Beginning with the first line, please return the entries exactly through the line that contains "with_reducible apply State.msix_keeps", and leave out all later lines.

==== GIVEN RECORDS

-- ==== Sys2Proof/Laws/KeepsPair.lean ====
section
/-!
SUPPORT. One lemma for each operation and each command: what it keeps (State.Keeps). Here: the CAN controllers, gPTP, the gateway, redundancy and the queue opcodes.
-/

namespace Sys2Proof.Machine

open State

theorem State.modCtl_keeps {b s : State} (h : Keeps b s) (n : Nat) (f : CanCtl → CanCtl) : Keeps b (State.modCtl s n f) := by
  unfold State.modCtl
  repeat' first
    | with_reducible assumption
    | intro _
    | exact rfl
    | with_reducible apply ite_keeps
    | with_reducible apply State.modCan_keeps

theorem State.modBuf_keeps {z s : State} (h : Keeps z s) (g b : Nat) (f : CanBuf → CanBuf) : Keeps z (State.modBuf s g b f) := by
  unfold State.modBuf
  repeat' first
    | with_reducible assumption
    | intro _
    | exact rfl
    | with_reducible apply ite_keeps
    | with_reducible apply State.modCtl_keeps

theorem State.canIrq_keeps {b s : State} (h : Keeps b s) (n : Nat) (f en : Fld) : Keeps b (State.canIrq s n f en) := by
  unfold State.canIrq
  repeat' first
    | with_reducible assumption
    | ((try lift_lets); intro x; refine (fun (_ : Keeps b x) => ?_) ?_; (on_goal 2 => subst x); clear_value x)
    | intro _
    | exact rfl
    | with_reducible apply ite_keeps
    | with_reducible apply State.msix_keeps
    | with_reducible apply State.set_keeps

theorem State.showPending_keeps {b s : State} (h : Keeps b s) (g : Nat) : Keeps b (State.showPending s g) := by
  unfold State.showPending
  repeat' first
    | with_reducible assumption
    | ((try lift_lets); intro x; refine (fun (_ : Keeps b x) => ?_) ?_; (on_goal 2 => subst x); clear_value x)
    | intro _
    | exact rfl
    | with_reducible apply ite_keeps
    | with_reducible apply State.set_keeps

theorem State.canPendOn_keeps {z s : State} (h : Keeps z s) (g b : Nat) (even odd : Bool) : Keeps z (State.canPendOn s g b even odd) := by
  unfold State.canPendOn
  repeat' first
    | with_reducible assumption
    | ((try lift_lets); intro x; clear_value x)
    | intro _
    | exact rfl
    | with_reducible apply ite_keeps
    | with_reducible apply State.modCtl_keeps
    | with_reducible apply State.showPending_keeps

theorem State.canPend_keeps {z s : State} (h : Keeps z s) (g b : Nat) : Keeps z (State.canPend s g b) := by
  unfold State.canPend
  repeat' first
    | with_reducible assumption
    | intro _
    | exact rfl
    | with_reducible apply ite_keeps
    | with_reducible apply State.canPendOn_keeps

theorem State.canUnpend_keeps {z s : State} (h : Keeps z s) (n b : Nat) : Keeps z (State.canUnpend s n b) := by
  unfold State.canUnpend
  repeat' first
    | with_reducible assumption
    | ((try lift_lets); intro x; clear_value x)
    | intro _
    | exact rfl
    | with_reducible apply ite_keeps
    | with_reducible apply State.modCtl_keeps
    | with_reducible apply State.showPending_keeps

theorem State.canLoop_keeps {b s : State} (h : Keeps b s) (n : Nat) : Keeps b (State.canLoop s n) := by
  unfold State.canLoop
  repeat' first
    | with_reducible assumption
    | intro _
    | exact rfl
    | with_reducible apply ite_keeps
    | with_reducible apply State.set_keeps
    | with_reducible apply State.take_keeps

theorem State.canTake_keeps {z s : State} (h : Keeps z s) (g b t q i : Nat) (f : CanFrame) : Keeps z (State.canTake s g b t q i f) := by
  unfold State.canTake
  repeat' first
    | with_reducible assumption
    | intro _
    | exact rfl
    | with_reducible apply ite_keeps
    | with_reducible apply State.canPend_keeps
    | with_reducible apply State.modBuf_keeps

theorem State.canFeed_keeps {b s : State} (h : Keeps b s) (g : Nat) (k : Nat) : Keeps b (State.canFeed s g k) := by
  induction k generalizing s g with
  | zero => exact h
  | succ k ih =>
    unfold State.canFeed
    repeat' first
      | with_reducible assumption
      | intro _
      | with_reducible apply ih
      | exact rfl
      | with_reducible apply ite_keeps
      | with_reducible apply State.canTake_keeps
      | with_reducible apply State.modCtl_keeps
      | split
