theorem execSlackEntry_keeps {b s s1 : State} (h : State.Keeps b s) (vin : Nat) (e : execSlackEntry vin s = .next s1) : State.Keeps b s1 := by
  unfold execSlackEntry at e
  cases e
  repeat' first
    | with_reducible assumption
    | intro _
    | exact rfl
    | with_reducible apply ite_keeps
    | with_reducible apply State.enterSlack_keeps
    | with_reducible apply State.set_keeps

theorem execSlackPersist_keeps {b s s1 : State} (h : State.Keeps b s) (fail : Option Nat) (e : execSlackPersist fail s = .next s1) : State.Keeps b s1 := by
  unfold execSlackPersist at e
  cases e
  repeat' first
    | with_reducible assumption
    | ((try lift_lets); intro x; refine (fun (_ : Keeps b x) => ?_) ?_; (on_goal 2 => subst x); clear_value x)
    | intro _
    | exact rfl
    | with_reducible apply ite_keeps
    | with_reducible apply State.deferUnits_keeps
    | with_reducible apply State.flushDone_keeps
    | with_reducible apply State.modPower_keeps
    | ((with_reducible apply State.modTally_keeps); on_goal 2 => exact fun _ h => h)
    | with_reducible apply State.modTally_keeps
    | with_reducible apply State.persistPtr_keeps

theorem execSlackShed_keeps {b s s1 : State} (h : State.Keeps b s) (e : execSlackShed s = .next s1) : State.Keeps b s1 := by
  unfold execSlackShed at e
  cases e
  repeat' first
    | with_reducible assumption
    | intro _
    | exact rfl
    | with_reducible apply ite_keeps
    | with_reducible apply State.shed_keeps

theorem execSlackExit_keeps {b s s1 : State} (h : State.Keeps b s) (vin low dur : Nat) (e : execSlackExit vin low dur s = .next s1) : State.Keeps b s1 := by
  unfold execSlackExit at e
  cases e
  repeat' first
    | with_reducible assumption
    | intro _
    | exact rfl
    | with_reducible apply ite_keeps
    | with_reducible apply State.leaveSlack_keeps
    | with_reducible apply State.set_keeps

theorem execDeferredTrickleUnit_keeps {b s s1 : State} (h : State.Keeps b s) (vin : Nat) (fail : Option Nat) (e : execDeferredTrickleUnit vin fail s = .next s1) : State.Keeps b s1 := by
  unfold execDeferredTrickleUnit at e
  cases e
  repeat' first
    | with_reducible assumption
    | intro _
    | exact rfl
    | with_reducible apply ite_keeps
    | with_reducible apply State.trickle_keeps

theorem execWriteUnitDone_keeps {b s s1 : State} (h : State.Keeps b s) (fail : Option Nat) (e : execWriteUnitDone fail s = .next s1) : State.Keeps b s1 := by
  unfold execWriteUnitDone at e
  cases e
  repeat' first
    | with_reducible assumption
    | intro _
    | exact rfl
    | with_reducible apply ite_keeps
    | with_reducible apply State.unitDone_keeps
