theorem execSelfSilentExit_keeps {b s s1 : State} (h : State.Keeps b s) (e : execSelfSilentExit s = .next s1) : State.Keeps b s1 := by
  unfold execSelfSilentExit at e
  cases e
  repeat' first
    | with_reducible assumption
    | ((try lift_lets); intro x; refine (fun (_ : Keeps b x) => ?_) ?_; (on_goal 2 => subst x); clear_value x)
    | intro _
    | exact rfl
    | with_reducible apply ite_keeps
    | with_reducible apply State.record_keeps
    | with_reducible apply State.set_keeps
    | with_reducible apply State.toLine_keeps

theorem execWideningEnd_keeps {b s s1 : State} (h : State.Keeps b s) (e : execWideningEnd s = .next s1) : State.Keeps b s1 := by
  unfold execWideningEnd at e
  cases e
  repeat' first
    | with_reducible assumption
    | intro _
    | exact rfl
    | with_reducible apply ite_keeps
    | with_reducible apply State.set_keeps

theorem execRatePersist_keeps {b s s1 : State} (h : State.Keeps b s) (e : execRatePersist s = .next s1) : State.Keeps b s1 := by
  unfold execRatePersist at e
  cases e
  repeat' first
    | with_reducible assumption
    | intro _
    | exact rfl
    | with_reducible apply ite_keeps
    | with_reducible apply State.modSync_keeps
    | with_reducible apply State.mramWrite_keeps

theorem execPpsOutPulse_keeps {b s s1 : State} (h : State.Keeps b s) (e : execPpsOutPulse s = .next s1) : State.Keeps b s1 := by
  unfold execPpsOutPulse at e
  cases e
  repeat' first
    | with_reducible assumption
    | intro _
    | exact rfl
    | with_reducible apply ite_keeps
    | with_reducible apply State.modPins_keeps
    | with_reducible apply State.modSync_keeps
    | with_reducible apply State.ppsSettle_keeps

theorem execTaiArm_keeps {b s s1 : State} (h : State.Keeps b s) (e : execTaiArm s = .next s1) : State.Keeps b s1 := by
  unfold execTaiArm at e
  cases e
  repeat' first
    | with_reducible assumption
    | intro _
    | exact rfl
    | with_reducible apply ite_keeps
    | with_reducible apply State.armTai_keeps

theorem execPpsInEdge_keeps {b s s1 : State} (h : State.Keeps b s) (e : execPpsInEdge s = .next s1) : State.Keeps b s1 := by
  unfold execPpsInEdge at e
  cases e
  repeat' first
    | with_reducible assumption
    | ((try lift_lets); intro x; refine (fun (_ : Keeps b x) => ?_) ?_; (on_goal 2 => subst x); clear_value x)
    | intro _
    | exact rfl
    | with_reducible apply ite_keeps
    | with_reducible apply State.alignTime_keeps
    | with_reducible apply State.modSync_keeps
    | with_reducible apply State.set_keeps

theorem execTaiArmMissed_keeps {b s s1 : State} (h : State.Keeps b s) (e : execTaiArmMissed s = .next s1) : State.Keeps b s1 := by
  unfold execTaiArmMissed at e
  cases e
  repeat' first
    | with_reducible assumption
    | intro _
    | exact rfl
    | with_reducible apply ite_keeps
    | with_reducible apply State.modSync_keeps
    | with_reducible apply State.set_keeps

========

▶ [RESULT FOR THIS EXERCISE]
-- ==== Sys2Proof/Laws/KeepsPair.lean ====
section
/-!
SUPPORT. One lemma for each operation and each command: what it keeps (State.Keeps). Here: the CAN controllers, gPTP, the gateway, redundancy and the queue opcodes.
-/

namespace Sys2Proof.Machine

open State

theorem State.modCtl_keeps {b s : State} (h : Keeps b s) (n : Nat) (f : CanCtl → CanCtl) : Keeps b (State.modCtl s n f) := by
  unfold State.modCtl
  repeat' first
    | with_reducible assumption
    | intro _
    | exact rfl
    | with_reducible apply ite_keeps
    | with_reducible apply State.modCan_keeps

theorem State.modBuf_keeps {z s : State} (h : Keeps z s) (g b : Nat) (f : CanBuf → CanBuf) : Keeps z (State.modBuf s g b f) := by
  unfold State.modBuf
  repeat' first
    | with_reducible assumption
    | intro _
    | exact rfl
    | with_reducible apply ite_keeps
    | with_reducible apply State.modCtl_keeps

theorem State.canIrq_keeps {b s : State} (h : Keeps b s) (n : Nat) (f en : Fld) : Keeps b (State.canIrq s n f en) := by
  unfold State.canIrq
  repeat' first
    | with_reducible assumption
    | ((try lift_lets); intro x; refine (fun (_ : Keeps b x) => ?_) ?_; (on_goal 2 => subst x); clear_value x)
    | intro _
    | exact rfl
    | with_reducible apply ite_keeps
    | with_reducible apply State.msix_keeps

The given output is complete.